Fafa travaille à l’usine depuis qu’il a 25 ans et il n’a quasiment jamais changé d’atelier. Il a grimpé les échelons et est devenu chef d’équipe. Mais, chef d’équipe dans cet atelier d’engrais, c’est presque faire le même boulot que ses collègues. Lorsqu’il fallait manier la pelle pour ramasser un tas d’engrais qui s’était renversé des tapis roulants, Fafa le faisait. Maintenant c’est fini. Il reste dans son petit bureau poussiéreux, au cœur de l’atelier, et il n’en bouge plus. Il reste à bougonner parce qu’il en a marre. Marre du boulot, marre de cet atelier dont les planchers sont soutenus par des étais et où des morceaux de béton risquent de se détacher à tout moment. Dernièrement, un gars a failli passer au travers d’un escalier métallique, car une marche bouffée par la rouille s’est cassée sous son poids. C’est plus possible de travailler là et, à son âge, Fafa dit qu’il a assez donné.
En plus, ses genoux, en partie niqués par une pratique quasi-pro au Football club de Rouen, le font horriblement souffrir. Pourtant, il lui arrive de regretter ces moments enthousiasmants de gloire perdue. Maintenant, il a trop mal. Et surtout, comme il a commencé à bosser tard, il n’aura pas ses annuités avant longtemps et il a bien peur de faire beaucoup de rab’ jusqu’à la retraite.

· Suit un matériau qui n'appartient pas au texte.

-- ==== Sys2Proof/Machine/GridOps.lean ====
section
/-!
DEFINITION. The oar grid, shared operations: packets entering the package network (R221, R227,
R229), routes and multicast sets (R92, R117), end-to-end credits (R97, R103), entries arriving at
input queues (R123), shells that stop or halt (R96, R124), and entering a seat (R95).
-/
namespace Sys2Proof.Machine
open Sys2Proof

/-- Keys of oars, shells and input queues (R77). -/
def oarKey (die oar : Nat) : Nat := die * 2048 + oar
def shellKey (die sh : Nat) : Nat := die * 256 + sh
def qKey (die oar q : Nat) : Nat := oarKey die oar * 4 + q

/-- Queues of the package network: router inputs (ports 0 north to 4 local), ring inputs, and the
ring station's queues from the mesh and from the ring (R229). -/
def meshQ (die router inp vc : Nat) : Nat := ((die * 256 + router) * 5 + inp) * 5 + vc
def ringQ (stop : Nat) (down : Bool) (vc : Nat) (dl : Bool) : Nat :=
  2 ^ 20 + ((stop * 2 + b2n down) * 5 + vc) * 2 + b2n dl
def outQ (stop vc : Nat) : Nat := 2 ^ 21 + stop * 5 + vc
def inQ (stop vc : Nat) : Nat := 2 ^ 22 + stop * 5 + vc

/-- Depth of a queue in flits (R229). -/
def netDepth (q : Nat) : Nat := if q < 2 ^ 20 then 18 else if q < 2 ^ 21 then 64 else 128

/-- Flits of a packet (R221). -/
def flitsOf (p : Pkt) : Nat := 1 + (p.data.length + 31) / 32

/-- Put a packet behind a queue, using one link credit for each flit. -/
def pushQ (s : State) (q : Nat) (p : Pkt) : State :=
  { s with net := { s.net with
      queues := mset s.net.queues q (mgetD s.net.queues q [] ++ [p])
      used := mset s.net.used q (mgetD s.net.used q 0 + flitsOf p) } }

/-- There is a link credit for every flit of a packet. -/
def roomQ (s : State) (q : Nat) (p : Pkt) : Bool :=
  mgetD s.net.used q 0 + flitsOf p ≤ netDepth q

/-- Units at the ring station of a compute die (R222). -/
def atStation (u : Nat) : Bool := u = 10 || u = 11 || u = 14 || u = 15

/-- The queue by which a unit's packets enter the network: the local input of its shell's router, or
its ring station (R225, R227). -/
def entryQ (p : Pkt) : Nat :=
  if p.src.die < 8 && !atStation p.src.unit then meshQ p.src.die (16 * p.src.sy + p.src.sx) 4 p.vc
  else if p.src.die = p.dest.die then inQ p.src.die p.vc
  else outQ p.src.die p.vc

/-- Inject a packet of a unit: it waits at the unit, behind earlier ones, while the queue it enters has
no link credits (R229). -/
def inject (s : State) (p : Pkt) : State :=
  let q := entryQ p
  let w := mgetD s.net.outbox q []
  if w.isEmpty && roomQ s q p then pushQ s q p
  else { s with net := { s.net with outbox := mset s.net.outbox q (w ++ [p]) } }

/-- A link credit of a queue has returned: the packet that waits first enters, where it can. -/
def pumpOutbox (s : State) (q : Nat) : State :=
  match mgetD s.net.outbox q [] with
  | p :: r =>
    if roomQ s q p then pushQ { s with net := { s.net with outbox := mset s.net.outbox q r } } q p
    else s
  | [] => s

Pendant longtemps, il ne s’était pas bilé pour ça. Vu l’état de délabrement de l’atelier, il pensait, comme tous, que ça fermerait et qu’il partirait dans le cadre d’un plan de suppression d’emplois et ça lui allait bien. Mais… rien. Les nouvelles lois sur les retraites ont été comme un coup sur sa tête. « C’est à cause de Fillon que j’suis dans cet état-là », répète-t-il souvent.
Il y a aussi ces kilomètres d’escaliers métalliques et vermoulus à grimper dans l’atelier et… il ne peut plus. Jamais il n’a été envisagé d’installer un ascenseur, pour couvrir les cinq étages. Fafa recule le moment où il va falloir qu’il se fasse placer des rotules en titane ou en plastique.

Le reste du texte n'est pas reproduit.